Overall, I feel unable to properly review the paper because it seems to be in an early draft stage where the experiments are not entirely finished, the method only partially developed, and the related work is not completely clear, yet. I can see that there might be interesting ideas in the paper but in its current form, this paper seems not ready for publication. More detailed comments:

introduction is long and imprecise and it is unclear what the work builds on, all contributions are just mentioned in "absolute" terms instead of in relation to existing work. It only becomes clear on page 3 what the goal/methodology is. Later in the paper, everything seems to build on Boopathy et al. (2023).
presentation of the work reads like a draft rather than a finished paper: remark about intro/abstract above, but also 3.2 suddenly goes into GP regression without any motivation and then into relatively detailed specifics that seem irrelevant for the method used in the experiments.
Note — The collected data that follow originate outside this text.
theorem State.hallComplete_kept {s₀ : State} (s : State) (i : Nat) (h : HallNode) (episode : Nat) (hk : Kept s₀ s) :
    Kept s₀ (State.hallComplete s i h episode) := by
  unfold State.hallComplete
  repeat' first
    | with_reducible assumption
    | (extract_lets +onlyGivenNames x; clear_value x)
    | with_reducible apply State.nodeReset_kept
    | with_reducible apply State.reportUp_kept
    | with_reducible apply State.setDom_kept

theorem State.arriveTray_kept {s₀ : State} (s : State) (i : Nat) (n : TrayNode) (ep : Nat) (hk : Kept s₀ s) :
    Kept s₀ (State.arriveTray s i n ep) := by
  unfold State.arriveTray
  repeat' first
    | with_reducible assumption
    | (extract_lets +onlyGivenNames x; refine Kept.cut (s₀ := s₀) (x := x) ?_ (fun hx => ?_); unfold x; clear x; rotate_left; clear_value x; rotate_right)
    | (extract_lets +onlyGivenNames x; clear_value x)
    | with_reducible apply Kept.ite
    | with_reducible apply State.nodeCount_kept
    | with_reducible apply State.setDom_kept
    | with_reducible apply State.trayComplete_kept
    | (with_reducible apply Kept.mk'; first | with_reducible assumption | (with_reducible apply Kept.mk'; with_reducible assumption) | with_reducible apply State.count_kept | with_reducible apply State.nodeCount_kept | with_reducible apply State.setDom_kept | with_reducible apply State.trayComplete_kept)

theorem State.arriveHall_kept {s₀ : State} (s : State) (i : Nat) (h : HallNode) (shelf episode : Nat) (hk : Kept s₀ s) :
    Kept s₀ (State.arriveHall s i h shelf episode) := by
  unfold State.arriveHall
  repeat' first
    | with_reducible assumption
    | (extract_lets +onlyGivenNames x; clear_value x)
    | with_reducible apply Kept.ite
    | with_reducible apply State.hallComplete_kept
    | with_reducible apply State.nodeCount_kept
    | with_reducible apply State.setDom_kept

theorem State.arrive_kept {s₀ : State} (s : State) (f : Frame) (hk : Kept s₀ s) :
    Kept s₀ (State.arrive s f) := by
  unfold State.arrive
  repeat' first
    | with_reducible assumption
    | (extract_lets +onlyGivenNames x; (have f : Prop := x); clear f; unfold x; clear x)
    | (extract_lets +onlyGivenNames x; refine Kept.cut (s₀ := s₀) (x := x) ?_ (fun hx => ?_); unfold x; clear x; rotate_left; clear_value x; rotate_right)
    | (extract_lets +onlyGivenNames x; clear_value x)
    | with_reducible apply State.arriveHall_kept
    | with_reducible apply State.arriveTray_kept
    | with_reducible apply State.syncResponse_kept
    | with_reducible apply State.syncWord_kept
    | split

theorem State.releaseIn_kept {s₀ : State} (s : State) (f : Frame) (hk : Kept s₀ s) :
    Kept s₀ (State.releaseIn s f) := by
  unfold State.releaseIn
  repeat' first
    | with_reducible assumption
    | (extract_lets +onlyGivenNames x; clear_value x)
    | with_reducible apply Kept.ite
    | with_reducible apply State.releaseDown_kept
    | split

theorem State.poisonWord_kept {s₀ : State} (s : State) (w : Nat) (hk : Kept s₀ s) :
    Kept s₀ (State.poisonWord s w) := by
  unfold State.poisonWord
  repeat' first
    | with_reducible assumption
    | (extract_lets +onlyGivenNames x; clear_value x)
    | with_reducible apply Kept.ite
    | with_reducible apply State.raise_kept
    | with_reducible apply State.setWord_kept

theorem State.badDescriptor_kept {s₀ : State} (s : State) (v : Nat) (hk : Kept s₀ s) :
    Kept s₀ (State.badDescriptor s v) := by
  unfold State.badDescriptor
  repeat' first
    | with_reducible assumption
    | with_reducible apply Kept.ite
    | with_reducible apply State.raise_kept

theorem State.tenantOpenCmd_kept {s₀ : State} (s : State) (k : Nat) (hk : Kept s₀ s) :
    Kept s₀ (State.tenantOpenCmd s k).2 := by
  unfold State.tenantOpenCmd
  repeat' first
    | with_reducible assumption
    | intro _
    | (extract_lets +onlyGivenNames x; (have f : Prop := x); clear f; unfold x; clear x)
    | (extract_lets +onlyGivenNames x; refine Kept.cut (s₀ := s₀) (x := x) ?_ (fun hx => ?_); unfold x; clear x; rotate_left; clear_value x; rotate_right)
    | (extract_lets +onlyGivenNames x; (have f := fun a => x a); clear f; unfold x; clear x; dsimp -zeta -failIfUnchanged only)
    | (extract_lets +onlyGivenNames x; clear_value x)
    | with_reducible apply Kept.ite2
    | with_reducible apply State.allocWords_kept
    | with_reducible apply State.forEach_kept
    | with_reducible apply State.setNat_kept
    | (with_reducible apply Kept.mk'; first | with_reducible assumption | (with_reducible apply Kept.mk'; with_reducible assumption) | with_reducible apply State.allocWords_kept | with_reducible apply State.forEach_kept | with_reducible apply State.setNat_kept)
    | split

theorem State.tenantFinish_kept {s₀ : State} (s : State) (k : Nat) (hk : Kept s₀ s) :
    Kept s₀ (State.tenantFinish s k) := by
  unfold State.tenantFinish
  repeat' first
    | with_reducible assumption
    | (extract_lets +onlyGivenNames x; refine Kept.cut (s₀ := s₀) (x := x) ?_ (fun hx => ?_); unfold x; clear x; rotate_left; clear_value x; rotate_right)
    | (extract_lets +onlyGivenNames x; refine Kept.cut (s₀ := s₀) (x := x.2) ?_ (fun hx => ?_); unfold x; clear x; rotate_left; clear_value x; rotate_right)
    | (extract_lets +onlyGivenNames x; clear_value x)
    | with_reducible apply Kept.ite
    | with_reducible apply State.count_kept
    | with_reducible apply State.disarmWord_kept
    | with_reducible apply State.freeTenant_kept
    | with_reducible apply State.setNat_kept
    | with_reducible apply State.setWord_kept
    | with_reducible apply State.tenantEvent_kept

theorem State.tenantLeave_kept {s₀ : State} (s : State) (k : Nat) (hk : Kept s₀ s) :
    Kept s₀ (State.tenantLeave s k) := by
  unfold State.tenantLeave
  repeat' first
    | with_reducible assumption
    | intro _
    | (extract_lets +onlyGivenNames x; refine Kept.cut (s₀ := s₀) (x := x) ?_ (fun hx => ?_); unfold x; clear x; rotate_left; clear_value x; rotate_right)
    | (extract_lets +onlyGivenNames x; clear_value x)
    | with_reducible apply Kept.ite
    | with_reducible apply State.forEach_kept
    | with_reducible apply State.histCloseTenant_kept
    | with_reducible apply State.loadFail_kept
    | with_reducible apply State.stopNow_kept
    | with_reducible apply State.unload_kept
    | split

theorem State.tenantCloseCmd_kept {s₀ : State} (s : State) (k : Nat) (hk : Kept s₀ s) :
    Kept s₀ (State.tenantCloseCmd s k).2 := by
  unfold State.tenantCloseCmd
  repeat' first
    | with_reducible assumption
    | with_reducible apply Kept.ite2
    | with_reducible apply State.tenantFinish_kept
    | with_reducible apply State.tenantLeave_kept

theorem State.forceDomain_kept {s₀ : State} (s : State) (i : Nat) (hk : Kept s₀ s) :
    Kept s₀ (State.forceDomain s i) := by
  unfold State.forceDomain
  repeat' first
    | with_reducible assumption
    | (extract_lets +onlyGivenNames x; clear_value x)
    | with_reducible apply Kept.ite
    | with_reducible apply State.domainClose_kept
    | with_reducible apply State.memberAbort_kept
    | with_reducible apply State.memberClose_kept

theorem State.tenantForceCmd_kept {s₀ : State} (s : State) (k : Nat) (hk : Kept s₀ s) :
    Kept s₀ (State.tenantForceCmd s k).2 := by
  unfold State.tenantForceCmd
  repeat' first
    | with_reducible assumption
    | intro _
    | (extract_lets +onlyGivenNames x; refine Kept.cut (s₀ := s₀) (x := x) ?_ (fun hx => ?_); unfold x; clear x; rotate_left; clear_value x; rotate_right)
    | (extract_lets +onlyGivenNames x; clear_value x)
    | with_reducible apply Kept.ite2
    | with_reducible apply State.forEach_kept
    | with_reducible apply State.forceDomain_kept
    | with_reducible apply State.refreshStep_kept
    | with_reducible apply State.setNat_kept
    | with_reducible apply State.tenantFinish_kept
    | with_reducible apply State.tenantLeave_kept

theorem State.clearQuarantineCmd_kept {s₀ : State} (s : State) (k : Nat) (hk : Kept s₀ s) :
    Kept s₀ (State.clearQuarantineCmd s k).2 := by
  unfold State.clearQuarantineCmd
  repeat' first
    | with_reducible assumption
    | intro _
    | (extract_lets +onlyGivenNames x; clear_value x)
    | with_reducible apply Kept.ite2
    | with_reducible apply State.forEach_kept
    | with_reducible apply State.setNat_kept
    | with_reducible apply State.setWord_kept

theorem State.tenantCommand_kept {s₀ : State} (s : State) (role : Role) (k v : Nat) (hk : Kept s₀ s) :
    Kept s₀ (State.tenantCommand s role k v).2 := by
  unfold State.tenantCommand
  repeat' first
    | with_reducible assumption
    | with_reducible apply Kept.ite2
    | with_reducible apply State.clearQuarantineCmd_kept
    | with_reducible apply State.tenantCloseCmd_kept
    | with_reducible apply State.tenantForceCmd_kept
    | with_reducible apply State.tenantOpenCmd_kept

theorem State.allocDone_kept {s₀ : State} (s : State) (k op code base n : Nat) (hk : Kept s₀ s) :
    Kept s₀ (State.allocDone s k op code base n) := by
  unfold State.allocDone
  repeat' first
    | with_reducible assumption
    | with_reducible apply State.setBlob_kept

theorem State.allocWordsOp_kept {s₀ : State} (s : State) (k : Nat) (b : List Nat) (hk : Kept s₀ s) :
    Kept s₀ (State.allocWordsOp s k b) := by
  unfold State.allocWordsOp
  repeat' first
    | with_reducible assumption
    | (extract_lets +onlyGivenNames x; clear_value x)
    | with_reducible apply Kept.ite
    | with_reducible apply State.allocDone_kept
    | with_reducible apply State.allocWords_kept
    | split

theorem State.freeWordsOp_kept {s₀ : State} (s : State) (k : Nat) (b : List Nat) (hk : Kept s₀ s) :
    Kept s₀ (State.freeWordsOp s k b) := by
  unfold State.freeWordsOp
  repeat' first
    | with_reducible assumption
    | (extract_lets +onlyGivenNames x; refine Kept.cut (s₀ := s₀) (x := x.2) ?_ (fun hx => ?_); unfold x; clear x; rotate_left; clear_value x; rotate_right)
    | (extract_lets +onlyGivenNames x; clear_value x)
    | with_reducible apply Kept.ite
    | with_reducible apply State.allocDone_kept
    | with_reducible apply State.count_kept
    | with_reducible apply State.freeWords_kept
    | with_reducible apply State.tenantEvent_kept
    | split

theorem State.declareQueueOp_kept {s₀ : State} (s : State) (k : Nat) (b : List Nat) (hk : Kept s₀ s) :
    Kept s₀ (State.declareQueueOp s k b) := by
  unfold State.declareQueueOp
  repeat' first
    | with_reducible assumption
    | (extract_lets +onlyGivenNames x; (have f := fun a => x a); clear f; unfold x; clear x; dsimp -zeta -failIfUnchanged only)
    | (extract_lets +onlyGivenNames x; clear_value x)
    | with_reducible apply Kept.ite
    | with_reducible apply State.allocDone_kept
    | (with_reducible apply Kept.mk'; first | with_reducible assumption | (with_reducible apply Kept.mk'; with_reducible assumption) | with_reducible apply State.allocDone_kept)

theorem State.undeclareQueueOp_kept {s₀ : State} (s : State) (k : Nat) (b : List Nat) (hk : Kept s₀ s) :
    Kept s₀ (State.undeclareQueueOp s k b) := by
  unfold State.undeclareQueueOp
  repeat' first
    | with_reducible assumption
    | (extract_lets +onlyGivenNames x; clear_value x)
    | with_reducible apply Kept.ite
    | with_reducible apply State.allocDone_kept
    | (with_reducible apply Kept.mk'; first | with_reducible assumption | (with_reducible apply Kept.mk'; with_reducible assumption) | with_reducible apply State.allocDone_kept)
    | split

theorem State.allocDescsOp_kept {s₀ : State} (s : State) (k : Nat) (b : List Nat) (hk : Kept s₀ s) :
    Kept s₀ (State.allocDescsOp s k b) := by
  unfold State.allocDescsOp
  repeat' first
    | with_reducible assumption
    | (extract_lets +onlyGivenNames x; clear_value x)
    | with_reducible apply Kept.ite
    | with_reducible apply State.allocDescs_kept
    | with_reducible apply State.allocDone_kept
    | split

theorem State.freeDescsOp_kept {s₀ : State} (s : State) (k : Nat) (b : List Nat) (hk : Kept s₀ s) :
    Kept s₀ (State.freeDescsOp s k b) := by
  unfold State.freeDescsOp
  repeat' first
    | with_reducible assumption
    | intro _
    | (extract_lets +onlyGivenNames x; clear_value x)
    | with_reducible apply Kept.ite
    | with_reducible apply State.allocDone_kept
    | with_reducible apply State.disarm_kept
    | with_reducible apply State.forEach_kept
    | with_reducible apply State.setDesc_kept

theorem State.allocRequest_kept {s₀ : State} (s : State) (k : Nat) (b : List Nat) (hk : Kept s₀ s) :
    Kept s₀ (State.allocRequest s k b).2 := by
  unfold State.allocRequest
  repeat' first
    | with_reducible assumption
    | (extract_lets +onlyGivenNames x; clear_value x)
    | with_reducible apply Kept.ite2
    | with_reducible apply State.allocDescsOp_kept
    | with_reducible apply State.allocDone_kept
    | with_reducible apply State.allocWordsOp_kept
    | with_reducible apply State.declareQueueOp_kept
    | with_reducible apply State.freeDescsOp_kept
    | with_reducible apply State.freeWordsOp_kept
    | with_reducible apply State.undeclareQueueOp_kept
    | split

theorem State.treeSet_kept {s₀ : State} (s : State) (w : Nat) (hk : Kept s₀ s) :
    Kept s₀ (State.treeSet s w) := by
  unfold State.treeSet
  repeat' first
    | with_reducible assumption
    | (extract_lets +onlyGivenNames x; clear_value x)
    | with_reducible apply Kept.ite
    | with_reducible apply State.hallComplete_kept
    | with_reducible apply State.shelfComplete_kept
    | with_reducible apply State.trayComplete_kept
    | split

theorem State.wordSet_kept {s₀ : State} (s : State) (b : List Nat) (hk : Kept s₀ s) :
    Kept s₀ (State.wordSet s b).2 := by
  unfold State.wordSet
  repeat' first
    | with_reducible assumption
    | (extract_lets +onlyGivenNames x; refine Kept.cut (s₀ := s₀) (x := x) ?_ (fun hx => ?_); unfold x; clear x; rotate_left; clear_value x; rotate_right)
    | (extract_lets +onlyGivenNames x; clear_value x)
    | with_reducible apply Kept.ite
    | with_reducible apply Kept.ite2
    | with_reducible apply State.event_kept
    | with_reducible apply State.putWord_kept
    | with_reducible apply State.treeSet_kept

theorem State.domainPeer_kept {s₀ : State} (s : State) (shelf : Nat) (b : List Nat) (hk : Kept s₀ s) :
    Kept s₀ (State.domainPeer s shelf b).2 := by
  unfold State.domainPeer
  repeat' first
    | with_reducible assumption
    | (extract_lets +onlyGivenNames x; refine Kept.cut (s₀ := s₀) (x := x.2) ?_ (fun hx => ?_); unfold x; clear x; rotate_left; clear_value x; rotate_right)
    | (extract_lets +onlyGivenNames x; clear_value x)
    | with_reducible apply Kept.ite2
    | with_reducible apply State.memberStage_kept
    | with_reducible apply State.refreshStep_kept
    | split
It makes it very hard to read the paper.
experiments only compare to the approach by Boopathy and no other methods to compute generalization error/bounds, or quantify inductive bias.

问题

can you relate the work to other works than Boopathy in more detail?
what are main take-aways from the inductive bias definition and the experiments? The results do not seem novel or surprising but maybe I just fail to see their significance.
is it right that computing the inductive bias definition for neural networks is basically just training $S$ networks from scratch and calculating how many of them generalize well? Isn't that fundamentally the same as evaluating the held-out performance but accounting for randomness due to initialization? It seems inductive bias is simply generalization then.

2023-11-22

Thank you for your valuable comments and constructive feedback.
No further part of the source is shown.